— Вот, просили передать.
— Кто просил?
— А мужичок, помните, у Ямного пристал. Низенький такой.
— Помню. А сам он не мог?
— Сам он, поди, уже из Воронежа выехал. Сгрузил свой ящик рядом с тем, нашим, где картины, дал мне лист, передай, мол, московскому чекисту, как повезешь его на квартиру.
Ага. Это он так намекает, что пора в «Бристоль» отправляться. А в листке что?
Он развернул.
'Александр Александрович, я ведь не зря годил, не спешил увидеться. Смотрел, не под стать ли Вы своему коллеге, тоже прибывшему из московского уголовного сыска и первым делом повесившему мужика на воронежском рынке.
Вижу — нет, и потому коллегу вашего Вам же возвращаю. Делайте с ним, что хотите. Он жив, только глубоко спит. Подобный метод применяют кое-где в нашей губернии в голодные годы: опоят человека специальной водицей, уж не знаю, как лучше назвать ее — живой или мертвой, вернее всего — ни живой, ни мертвой, — и в погреб, где присыпят знаменитым черноземом, ну, и навозца для тепла подбросят.
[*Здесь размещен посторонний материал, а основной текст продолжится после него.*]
-- ==== Sys2Proof/Machine/Engine.lean ====
section
/-!
DEFINITION. The operations the IOD runs over stripes: destages (R214 to R222), degraded reads (R255 to R260), relocations,
fills and resynchronisation (R267 to R286), scrubs and repairs (R271 to R277, R333). One operation advances row by row:
the reads a row needs, what they answer, the blocks computed, and the member writes. Machine/Start.lean starts operations,
Machine/IoDone.lean follows the member commands.
-/
namespace Sys2Proof.Machine

/-! ### Epochs and rows -/

/-- The armature of an epoch that an operation or command has taken (R141); the active one before it has taken any. -/
def Dev.armOf (d : Dev) (e : Nat) : Option Armature :=
  match d.epochArm e with
  | some a => some a
  | none => d.arm.active

/-- The pool of a number in an epoch. -/
def Dev.poolOf (d : Dev) (e p : Nat) : Option PoolCfg :=
  match d.armOf e with
  | some a => a.pool p
  | none => none

/-- The pool of an operation in its epoch. -/
def Dev.opPool (d : Dev) (o : Op) : Option PoolCfg := d.poolOf o.epoch o.pool

/-- What the namespaces of an epoch say of a data block of a stripe: its namespace and LBA (R112). Every copy of a MIRROR stripe holds the
blocks of its one data fragment. -/
def Dev.blockOwner (d : Dev) (e : Nat) (c : PoolCfg) (pool s f row : Nat) : Option (Nat × Nat) :=
  let j := if c.code.family = .mirror then 0 else f
  match d.armOf e with
  | none => none
  | some a => (a.namespaces.find? fun n => n.pool == pool && decide (n.first ≤ s ∧ s < n.first + n.count)).map fun n =>
      (n.nsid, (s - n.first) * c.stripeBlocks + j * c.fragBlocks + row)

/-- Row `row` of an operation. -/
def Op.row (o : Op) (row : Nat) : Option RowWork := o.rows.find? (·.row = row)
/-- A row of an operation changed. -/
def Dev.updRow (d : Dev) (oid row : Nat) (f : RowWork → RowWork) : Dev :=
  d.updOp oid fun o => { o with rows := updWhere (·.row = row) f o.rows }

/-- A row with nothing read yet. -/
def freshRow (row : Nat) (m : Method) (changed : List (Nat × Option Block)) (want : List Nat) : RowWork :=
  ⟨row, m, changed, want, [], [], [], [], false, false, 0, false⟩

/-- Rows of a stripe with one method and the fragments wanted. -/
def allRows (c : PoolCfg) (m : Method) (want : List Nat) : List RowWork :=
  (List.range c.fragBlocks).map fun row => freshRow row m [] want

/-- Data fragments of a row that a destage does not change. -/
def RowWork.unchanged (r : RowWork) (c : Code) : List Nat :=
  (List.range c.k).filter fun j => !r.changed.any (·.1 = j)

/-- Whether a fragment can be read for a row, or has been: it resolves readable and has not failed there. -/
def Dev.rowReadable (d : Dev) (c : PoolCfg) (o : Op) (r : RowWork) (f : Nat) : Bool :=
  r.got.any (·.frag = f) || (!r.bad.contains f && d.fragAvailable c o.pool o.stripe true f)

/-- Whether a decode of a row may use a fragment (R82, R93, R257): one read good in the row is used again; one that has failed in the
operation is not selected. -/
def Dev.rowAvail (d : Dev) (c : PoolCfg) (o : Op) (r : RowWork) (pass2 : Bool) (f : Nat) : Bool :=
  r.got.any (·.frag = f) ||
  (!r.bad.contains f && !o.failed.contains f && d.fragAvailable c o.pool o.stripe pass2 f)

/-- The copy of a MIRROR stripe that an operation reads: the one it selected first, while that is available, or the choice of R88. -/
def Dev.opCopy (d : Dev) (c : PoolCfg) (o : Op) (av : Nat → Bool) : Option Nat :=
  match o.copy with
  | some f => if av f then some f else d.mirrorPick c o.pool o.stripe av
  | none => d.mirrorPick c o.pool o.stripe av

/-- The decode plan of fragments of a row, in the two passes of R257. -/
def Dev.rowPlan (d : Dev) (c : PoolCfg) (o : Op) (r : RowWork) (want : List Nat) : Option DecodePlan :=
  let av := fun p f => !want.contains f && d.rowAvail c o r p f
  let plan := fun p => c.code.decodePlan (av p) (d.opCopy c o (av p)) want
  match plan false with
  | some x => some x
  | none => plan true

/-- Whether the fragments of a row that can be read determine its data (R81). -/
def Dev.rowRecoverable (d : Dev) (c : PoolCfg) (o : Op) (r : RowWork) : Bool :=
  (List.range c.code.width).all (d.rowReadable c o r) || c.code.recoverable (d.rowReadable c o r)

/-- Parity fragments the delta method updates (R216). -/
def deltaParities (c : Code) (changed : List Nat) : List Nat :=
  match c.family with
  | .rs8 | .rs16 => (List.range c.m).map (c.k + ·)
  | .lrc8 => ((changed.map c.groupOf).eraseDups.map (c.k + ·)) ++ (List.range c.r).map (c.k + c.g + ·)
  | .mirror => []

/-- One readable anchor of the row at a position other than those wanted, where the plan reads none (R807). -/
def Dev.extraAnchor (d : Dev) (c : PoolCfg) (o : Op) (r : RowWork) (reads : List Nat) : List Nat :=
  if reads.any c.code.isAnchor then []
  else ((c.code.anchors.filter fun f => !r.want.contains f && d.rowAvail c o r true f).take 1)

/-- Whether an operation writes the blocks it reconstructs with the row generation (R807). -/
def OpKind.writesRow : OpKind → Bool
  | .relocate | .resync _ | .fill _ | .unrecRepair => true
  | _ => false

/-- Whether the resynchronisation of a member has reached its copy-back pass (R283). -/
def Dev.copyingBack (d : Dev) (m : Nat) : Bool := d.sil.resync.any fun x => x.member == m && x.copyBack

/-- Whether a row of resynchronisation belongs to a data slot of member `m` whose generation tells if it missed a write: no
exception holds the fragment, and RESYNC_DRL is clear (R283). -/
def Dev.resyncJudged (d : Dev) (o : Op) (r : RowWork) : Option Nat :=
  match o.kind with
  | .resync m =>
    if r.method == .decode && !(d.mbr m).resyncDrl && r.want.all fun f => (d.exc o.pool o.stripe f).isNone then some m else none
  | _ => none

/-- Unchanged data fragments of a row that cannot be read and that REWRITE decodes (R218). -/
def Dev.rowLost (d : Dev) (c : PoolCfg) (o : Op) (r : RowWork) : List Nat :=
  (r.unchanged c.code).filter fun j => !d.rowReadable c o r j

/-- The fragments a row's computation reads; none where it is unrecoverable. -/
def Dev.rowReads (d : Dev) (c : PoolCfg) (o : Op) (r : RowWork) : Option (List Nat) :=
  match r.method with
  | .full => some []
  | .delta => let ch := r.changed.map (·.1); some (ch ++ deltaParities c.code ch)
  | .rewrite =>
    let there := (r.unchanged c.code).filter (d.rowReadable c o r)
    let lost := d.rowLost c o r
    if lost.isEmpty then some there
    else (d.rowPlan c o r lost).map fun p => (there ++ p.reads).eraseDups
  | .decode =>
    (d.rowPlan c o r r.want).map fun p =>
      if o.kind.writesRow then p.reads ++ d.extraAnchor c o r p.reads else p.reads
  | .copy => some r.want
  | .compare => some (List.range c.code.width)
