/-- ARM_COMMIT_POINT (R135): the vault commit record is durable. -/
def Dev.armCommitPoint (d : Dev) : Dev :=
  match d.arm.maquette with
  | none => d
  | some a =>
    if d.maq != 5 || d.arm.commitStage != 3 then d
    else
      let d := { d with arm := { d.arm with vaultSlots := AMap.put d.arm.vaultSlots d.freeVaultSlot a } }
      if d.rowsPending a.epoch then { d with arm := { d.arm with commitStage := 4 } } else d.commitSwitch a

/-! ### The drain -/

/-- Operations that hold the draining epoch (R145, table 3-26): internal operations, and host reads that looked up under it. -/
def Dev.drainCount (d : Dev) : Nat :=
  match d.arm.draining with
  | none => 0
  | some a => (d.ops.filter fun o => o.epoch == a.epoch && o.phase != .waitLock).length +
      (d.cmds.filter fun c => c.epoch == a.epoch && c.readIssued).length

/-- The drain is over (R145, R328): the old epoch's rows are invalid, keys of removed namespaces are destroyed, and erasures that
waited go on (R512). -/
def Dev.drainOver (d : Dev) : Dev :=
  let d := { d with arm := { d.arm with draining := none } }
  let d := ((d.p Reg.ARM_STATUS_DRAINING 0).p Reg.ARM_EPOCH_DRAINING_EPOCH 0).p Reg.ARM_STATUS_DONE 1
  let wake := fun (e : Erase) => { e with waiting := false }
  let d := d.destroyRemoved
  Dev.eraseAdvance { d with nvm := { d.nvm with erases := d.nvm.erases.map wake } }

/-- Does what awaited writes of resolved rows that are now globally visible (R361): the ends of operations, the switch of a commit, and the
end of the drain. -/
def Dev.rowsDue (d : Dev) : Dev :=
  let d := d.rowsVisible
  let ended := fun (w : RowWrite) => w.left.isEmpty && w.act == .drained
  let d := if d.fab.rowWrites.any ended then
      Dev.drainOver { d with fab := { d.fab with rowWrites := d.fab.rowWrites.filter fun w => !ended w } }
    else d
  match d.arm.maquette with
  | some a => if d.arm.commitStage = 4 ∧ !d.rowsPending a.epoch then d.commitSwitch a else d
  | none => d

/-- ARM_DRAIN_END (R145): no operation holds the draining epoch, and its resolved rows are written invalid; the drain is over when those
writes are globally visible (R135, R361). -/
def Dev.armDrainEnd (d : Dev) : Dev :=
  match d.arm.draining with
  | none => d
  | some a =>
    if d.drainCount != 0 || d.fab.rowWrites.any (·.act == .drained) then d else (d.writeRows a.lines .drained).rowsDue

/-- ARM_DISCARD (table 3-13). -/
def Dev.armDiscard (d : Dev) (req : Requester) (internal : Bool) : Dev :=
  d.armCtrl req internal fun d =>
    if decide (1 ≤ d.maq ∧ d.maq ≤ 4) && d.steward then (d.dropMaquette).p Reg.ARM_STATUS_MAQ_STATE 0 else d.armRefuse

end Sys2Proof.Machine
end

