-- ==== Sys2Proof/Machine/VaultRows.lean ====
section
/-!
DEFINITION. Meanings of power loss and the vault (chapter 15): each row applies its operation to the device.
-/
namespace Sys2Proof.Machine

/-- PWR_FAIL_ASSERT (R653): PWR_FAIL_N asserts, the ports and journal stop, and the journal is sealed. -/
def execPwrFailAssert (s : State) : Host.Outcome State Fault Refusal :=
  lift s fun d => d.pwrFailAssert

/-- DUMP (R657): After the seal the device sheds domains and writes the protected area to a vault generation. -/
def execDump (ms : Nat) (failed : Nat) (s : State) : Host.Outcome State Fault Refusal :=
  lift s fun d => d.dump ms failed

/-- IN_PLACE_RESUME (R671): PWR_FAIL_N has stayed high for RESUME_MS after the dump, so the package resumes in place. -/
def execInPlaceResume (s : State) : Host.Outcome State Fault Refusal :=
  lift s fun d => d.inPlaceResume.settleAll

/-- VLT_DISCARD_DUMP (R668): VLT_CTRL.DISCARD_DUMP consumes the held generation while P_MISMATCH is set. -/
def execVltDiscardDump (req : Requester) (s : State) : Host.Outcome State Fault Refusal :=
  lift s fun d => d.vltDiscardDump req

/-- VLT_CLR_FLAGS (R664): VLT_CTRL.CLR_FLAGS clears LAST_DUMP_FAILED and HOLDUP_LOW. -/
def execVltClrFlags (req : Requester) (s : State) : Host.Outcome State Fault Refusal :=
  lift s fun d => d.vltClrFlags req

/-- VAULT_NAND_IDLE (R716): No vault access has been pending for 10 ms, and PD_VLTN powers off. -/
def execVaultNandIdle (s : State) : Host.Outcome State Fault Refusal :=
  lift s fun d => d.vaultNandIdle

/-- PWR_FAIL_DEASSERT (R671): PWR_FAIL_N returns high, which starts the RESUME_MS wait once the dump has completed. -/
def execPwrFailDeassert (s : State) : Host.Outcome State Fault Refusal :=
  lift s fun d => d.pwrFailDeassert

end Sys2Proof.Machine
end

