-- ==== Sys2Proof/Machine/Dispatch.lean ====
section
/-!
DEFINITION. The dispatch: one arm per command, each one call of its meaning.
-/
namespace Sys2Proof.Machine
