-- ==== Sys2Proof/Certificates/Slice0/Obligations.lean ====
section
/-!
DEFINITION. The statements for the provers, family by family. Each says what a command or the machine does by the spec; where one rests on a
choice of the model, its text names the log entry.
-/
open Sys2Proof Sys2Proof.Machine

/-! ### The queue, reset and the whole machine -/

/-- A step runs the command at the front of the queue. For every command and state, step of the state with that command in front of its queue is
exec of the command on the state with the queue's rest; on an empty queue a microsecond passes, which is the model's choice (log entry 1),
and everything but the clock stays. Basis: derived, 00_scope.md, log entry 1. -/
def Obligations.StepRunsFrontCommand : Prop :=
  (∀ (c : Instr) (rest : List Instr) (s : State),
    step { s with pending := c :: rest } = exec c { s with pending := rest }) ∧
  (∀ s : State, s.pending = [] → step s = .next { s with dev := { s.dev with now := s.dev.now + 1 } })

/-- Commands run first in, first out, and no command touches the queue. A step that goes on from a queue with a command in front leaves exactly
the queue's rest, whatever the command; so commands run in the order they wait, each once. That the block has such a queue is the model's
form (log entry 1). Basis: derived, 00_scope.md, log entry 1. -/
def Obligations.QueueIsFifo : Prop :=
  ∀ (c : Instr) (rest : List Instr) (s t : State), s.pending = c :: rest → step s = .next t → t.pending = rest

/-- The state right after reset is good. Right after reset no command waits, the host area lists nothing and so has its canonical form, and
every byte of it reads 0. Basis: derived, 04_buffer_memory.md. -/
def Obligations.ResetMemoryCanonical : Prop :=
  State.reset.pending = [] ∧ State.reset.mem.wf ∧ ∀ a, Memory.read State.reset.mem a = 0

/-- Every step keeps the canonical form of the host area. From every state whose host area of buffer memory is in canonical form (addresses
strictly rising, no zero byte listed), a step that goes on gives a state whose host area is in canonical form. Basis: derived,
04_buffer_memory.md. -/
def Obligations.StepKeepsMemoryCanonical : Prop :=
  ∀ s t : State, s.mem.wf → step s = .next t → t.mem.wf

/-- The host area changes only where a command stores. From every state with a canonical host area, a step that goes on leaves every byte of the
host area that no store of the step covers: a byte reads as before unless one of the writes into buffer memory that the new state lists as
sent (its address and its bytes) covers it, or the area was zeroed whole. Bytes are those of the 48-bit internal addresses; a line's check
bytes, which the model keeps above them, follow its data. Basis: derived, 04_buffer_memory.md. -/
def Obligations.StepStoresOnlyWhereSent : Prop :=
  ∀ (s t : State) (c : Instr) (rest : List Instr) (a : Nat), s.mem.wf → s.pending = c :: rest → step s = .next t →
    a < 2 ^ 48 → Emit.hbmZero ∉ t.dev.emitted →
    (∀ (b : Nat) (bs : List Byte), Emit.hbm b bs ∈ t.dev.emitted → a < b ∨ b + bs.length ≤ a) →
    Memory.read t.mem a = Memory.read s.mem a

/-- Every command of the table completes, and every step goes on. For every command of the table (every constructor, with every operand) and
every state, exec answers a next state whose queue is the queue it was given: no command faults and none is refused, since the spec gives
every command of the table an effect. What that next state is, the statements on the commands say. From every state a step answers a next
state. Basis: derived, 00_scope.md. -/
def Obligations.EveryStepGoesOn : Prop :=
  (∀ (c : Instr) (s : State), ∃ t, exec c s = .next t ∧ t.pending = s.pending) ∧ ∀ s : State, s.goesOn

/-- What reset leaves in registers. Right after a COLD reset the fields that the spec gives a reset value hold it: no ignored write counted,
scratch 0, no epoch active, staged or draining, MAQ_STATE EMPTY, the journal OFF with no record, checkpoint interval 1000 ms, 1,024 free key
slots, buffer memory not initialised, the accord state 0, the event log's next sequence 0, the reset counter at 1, the fuse reach of sources
0 and 2 at 5 and 6 (the fuse values are log entries 5 and 6), and both host links down. Basis: derived, 19_register_index.md,
16_reset_and_options.md, log entry 5, log entry 6. -/
def Obligations.ResetRegisterValues : Prop :=
  let d := State.reset.dev
  d.g Reg.GCS_IGNORED_WRITES_COUNT = 0 ∧ d.g Reg.GCS_SCRATCH_VALUE = 0 ∧ d.g Reg.ARM_EPOCH_ACTIVE_EPOCH = 0 ∧
  d.g Reg.ARM_EPOCH_STAGED_EPOCH = 0 ∧ d.g Reg.ARM_EPOCH_DRAINING_EPOCH = 0 ∧ d.g Reg.ARM_STATUS_MAQ_STATE = 0 ∧
  d.g Reg.JNL_STATUS_STATE = 0 ∧ d.jnl.recs = [] ∧
  d.g Reg.JNL_CKPT_CFG_INTERVAL_MS = 1000 ∧ d.g Reg.ITG_STATUS_FREE_SLOTS = 1024 ∧ d.g Reg.BUF_STATUS_INIT_DONE = 0 ∧
  d.g Reg.ACD_STATUS_STATE = 0 ∧ d.g Reg.LOG_NEXT_SEQ_VALUE = 0 ∧ d.g Reg.RST_COUNT_COUNT = 1 ∧
  d.reachOf 0 = 5 ∧ d.reachOf 2 = 6 ∧ d.ports.a.up = false ∧ d.ports.b.up = false

/-! ### Register accesses -/

/-- A write changes a register field by field, by each field's type. For every register of table 19-1 and every one of its fields, the value
after a write of any word is the old value where the requester or the field refuses, and else what the field's type gives: the bits written
(RW), the old bits without those written 1 (W1C), 0 (WO), the old bits with those written 1 set (RW1S), 0 whatever is written for a clearing
counter; and bits that no field holds stay. For every state, REGISTER_WRITE that reaches a 32-bit register whose write does nothing else,
and the register is not GCS_IGNORED_WRITES or a doorbell, gives the register that value; every other register but the two that count ignored
writes stays, and so does everything else but the clock gate of the cluster whose channel the register belongs to. A write of a GPIO output
register also drives the pins, one of the scrub period pauses or resumes the scrub, and one of MBX_CMD with GO starts the mailbox command,
or ends it at once where the opcode is not allowed. Basis: stated, R18. -/
def Obligations.WriteIsFieldByField : Prop :=
  (∀ r ∈ regTable, ∀ (enabled may clearing : Bool) (old w : Nat),
    (∀ f ∈ r.fields, bitsOf (r.written enabled may clearing old w) f.hi f.lo =
      if may && f.takes enabled then f.next clearing (bitsOf old f.hi f.lo) (bitsOf w f.hi f.lo) % 2 ^ (f.hi + 1 - f.lo)
      else bitsOf old f.hi f.lo) ∧
    (∀ i, (∀ f ∈ r.fields, i < f.lo ∨ f.hi < i) → (r.written enabled may clearing old w).testBit i = old.testBit i)) ∧
  (∀ (s : State) (req : Requester) (off : Nat) (w : Word) (r : RegRef),
    s.dev.reachesAt req off = true → off % 4 = 0 → placeOf req off = .reg r false → r.desc.width ≠ 64 → r.home ≠ 0x10008 →
    r.desc.base < 0x100000 ∨ 0x101400 ≤ r.desc.base → r.desc.base ≠ Reg.MBX_CMD_GO.base →
    (∀ (d : Dev) (old w : Nat), d.regAct req r old w = d) →
    let d := s.start.chnTouched r
    Runs (.registerWrite req off w) s fun t =>
      t.dev.reg r.home = BitVec.ofNat 64 (d.regNext r (d.regEnabled r) (d.regMay req r) (d.reg r.home).toNat w.toNat) ∧
      (∀ a, a ≠ r.home → a ≠ 0x10008 → a ≠ 0x10010 → t.dev.reg a = s.dev.reg a) ∧
      t.dev = { d with regs := t.dev.regs } ∧ t.mem = s.mem ∧ t.pending = s.pending) ∧
  (∀ (s : State) (req : Requester) (w : Word), s.dev.commands req →
    (Runs (.registerWrite req 0x210020 w) s fun t => t.dev.g Reg.MBR_GPIO_OUT_PINS = w.toNat ∧
      t.dev.emitted = [.gpio w.toNat (s.dev.g Reg.MBR_GPIO_OE_PINS)] ∧ s.onlyRegs t [0x210020]) ∧
    (Runs (.registerWrite req 0x210024 w) s fun t => t.dev.g Reg.MBR_GPIO_OE_PINS = w.toNat ∧
      t.dev.emitted = [.gpio (s.dev.g Reg.MBR_GPIO_OUT_PINS) w.toNat] ∧ s.onlyRegs t [0x210024]) ∧
    (Runs (.registerWrite req Reg.BUF_SCRUB_PERIOD.base w) s fun t =>
      t.dev.g Reg.BUF_SCRUB_PERIOD = w.toNat % 256 ∧
      t.dev.on Reg.BUF_STATUS_SCRUB_PAUSED = (s.dev.on Reg.VLT_STATUS_DUMPING || w.toNat % 256 == 0) ∧
      s.onlyRegs t [Reg.BUF_SCRUB_PERIOD.base, Reg.BUF_STATUS_SCRUB_PAUSED.base, 0x10008, 0x10010]) ∧
    (s.dev.mgmtUp = true → s.dev.on Reg.MBX_STATUS_BUSY = false → w.toNat.testBit 31 = true →
      let op := bitsOf w.toNat 23 16
      let len := bitsOf w.toNat 12 0
      Runs (.registerWrite req Reg.MBX_CMD_GO.base w) s fun t =>
        t.dev.g Reg.MBX_CMD_OPCODE = op ∧ t.dev.g Reg.MBX_CMD_LEN = len ∧
        (s.dev.mbxAllowed op = true → len ≤ 4096 → t.dev.on Reg.MBX_STATUS_BUSY = true) ∧
        (s.dev.mbxAllowed op = false → t.dev.on Reg.MBX_STATUS_BUSY = false ∧ t.dev.on Reg.MBX_STATUS_DONE = true ∧
          t.dev.g Reg.MBX_STATUS_STATUS = 1) ∧
        t.dev.mgmt = s.dev.mgmt ∧ s.memKept t))

/-- A low-word write loads the requester's latch and changes nothing else. For every state, requester, word and 64-bit register: an aligned
LOW_WORD_WRITE that reaches the register's low word answers the state in which that requester's latch for the register holds the word; the
latches of the other requesters and of its other registers stay, and nothing else changes, but that an access to a channel's register
ungates its cluster's clock. Basis: stated, R6. -/
def Obligations.LowWordWriteLoadsLatch : Prop :=
  ∀ (s : State) (req : Requester) (off : Nat) (w : Word) (r : RegRef),
    s.dev.reachesAt req off = true → off % 4 = 0 → placeOf req off = .reg r true →
    exec (.lowWordWrite req off w) s = .next { s with dev := { s.start.chnTouched r with
      bus := { s.dev.bus with wlatch := s.dev.bus.wlatch.filter (fun x => !(x.1 == req && x.2.1 == r.home)) ++ [(req, r.home, w)] } } }

/-- A high-word write commits the latched low word with it. For every state and every 64-bit register whose write does nothing beside changing
the register: a HIGH_WORD_WRITE that reaches its high word gives every field that takes it the value of the whole 64 bits, the high word
with the requester's latched low word below it (the committed low word where the requester has latched none); every other register but the
two that count ignored writes stays. Where the requester may write the register and a field takes the write, every requester's latch of the
register is emptied, so that it holds the committed low word, and the latches of other registers stay; else the latches stay as they are.
Nothing else changes but the clock gate of a channel's cluster. Basis: derived, 00_scope.md. -/
def Obligations.HighWordWriteCommits : Prop :=
  ∀ (s : State) (req : Requester) (off : Nat) (w : Word) (r : RegRef),
    s.dev.reachesAt req off = true → off % 4 = 0 → placeOf req off = .reg r false → r.desc.width = 64 → r.home ≠ 0x10010 →
    (∀ (d : Dev) (old w : Nat), d.regAct req r old w = d) →
    let d := s.start.chnTouched r
    let v := (match s.dev.bus.wlatch.find? fun x => x.1 == req && x.2.1 == r.home with
      | some x => x.2.2.toNat
      | none => (s.dev.reg r.home).toNat % 2 ^ 32) + 2 ^ 32 * w.toNat
    Runs (.highWordWrite req off w) s fun t =>
      t.dev.reg r.home = BitVec.ofNat 64 (d.regNext r (d.regEnabled r) (d.regMay req r) (d.reg r.home).toNat v) ∧
      (∀ a, a ≠ r.home → a ≠ 0x10008 → a ≠ 0x10010 → t.dev.reg a = s.dev.reg a) ∧
      t.dev.bus = (if s.dev.regCommits req r then { s.dev.bus with wlatch := s.dev.bus.wlatch.filter fun x => x.2.1 != r.home } else s.dev.bus) ∧
      t.dev = { d with regs := t.dev.regs, bus := t.dev.bus } ∧ t.mem = s.mem ∧ t.pending = s.pending

/-- A refused write changes nothing but the count of ignored writes and its record. For every state, requester and 32-bit register other than
GCS_IGNORED_WRITES, a doorbell and a register whose write does more than change it: a REGISTER_WRITE of which a refused field or a reserved
bit differs from what the register reads (a violation) counts one ignored write more, up to the counter's largest value, and
GCS_LAST_IGNORED names the requester, its kind and the offset with WIDTH clear; a write without a violation leaves both registers. A write
to a read-only register (GCS_ID) leaves it as it was. An access that is not aligned counts one more with WIDTH set, changes nothing else,
and answers a read with zeros; one that does not reach the block is an Unsupported Request and changes nothing. Basis: derived, 00_scope.md,
19_register_index.md. -/
def Obligations.RefusedWriteIsCounted : Prop :=
  let counted := fun (s t : State) (req : Requester) (off width : Nat) =>
    t.dev.g Reg.GCS_IGNORED_WRITES_COUNT = min (s.dev.g Reg.GCS_IGNORED_WRITES_COUNT + 1) (2 ^ 32 - 1) ∧
    t.dev.g Reg.GCS_LAST_IGNORED_SOURCE = req.code ∧ t.dev.g Reg.GCS_LAST_IGNORED_WIDTH = width ∧
    t.dev.g Reg.GCS_LAST_IGNORED_INTERNAL = (if req = .mgmt then 1 else 0) ∧ t.dev.g Reg.GCS_LAST_IGNORED_OFFSET = req.addrOf off % 2 ^ 48
  (∀ (s : State) (req : Requester) (off : Nat) (w : Word) (r : RegRef),
    s.dev.reachesAt req off = true → off % 4 = 0 → placeOf req off = .reg r false → r.desc.width ≠ 64 → r.home ≠ 0x10008 →
    r.desc.base < 0x100000 ∨ 0x101400 ≤ r.desc.base → r.desc.base ≠ Reg.MBX_CMD_GO.base → r.desc.base ≠ Reg.CHN_CTRL_START.base →
    (∀ (d : Dev) (old w : Nat), d.regAct req r old w = d) →
    let d := s.start.chnTouched r
    let bad := r.desc.violated (d.regEnabled r) (d.regMay req r) (d.regView req r) w.toNat ||
      (d.regMay req r && d.regRefuses r (d.reg r.home).toNat w.toNat)
    (bad = true → Runs (.registerWrite req off w) s fun t => counted s t req off 0) ∧
    (bad = false → Runs (.registerWrite req off w) s fun t =>
      t.dev.reg 0x10008 = s.dev.reg 0x10008 ∧ t.dev.reg 0x10010 = s.dev.reg 0x10010)) ∧
  (∀ (s : State) (req : Requester) (w : Word), s.dev.reaches req = true →
    Runs (.registerWrite req 0x10000 w) s fun t => t.dev.reg 0x10000 = s.dev.reg 0x10000 ∧ s.onlyRegs t [0x10008, 0x10010]) ∧
  (∀ (s : State) (req : Requester) (off len : Nat) (read : Bool),
    (s.dev.reaches req = true → Runs (.unalignedAccess req off read len) s fun t =>
      counted s t req (off / 4 * 4) 1 ∧ t.dev.emitted = (if read then [.replyBytes (List.replicate len 0)] else []) ∧
      s.onlyRegs t [0x10008, 0x10010]) ∧
    (s.dev.reaches req = false → exec (.unalignedAccess req off read len) s = .next (s.withDev [.unsupported] id)))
Так до поздней весны и лежат, пока крапива да лебеда не вырастут. Корни лопуха тоже едят.
Оживить вашего московского сослуживца просто: очистите его от земли, положите в прохладное, но не морозное место, а главное — чтобы света было побольше, и он за день придет в себя. Не совсем в себя — сознание впредь будет с провалами в памяти, и рассудок как при олигофрении в стадии умеренной дебильности, но мало ли подобных людей на Святой Руси?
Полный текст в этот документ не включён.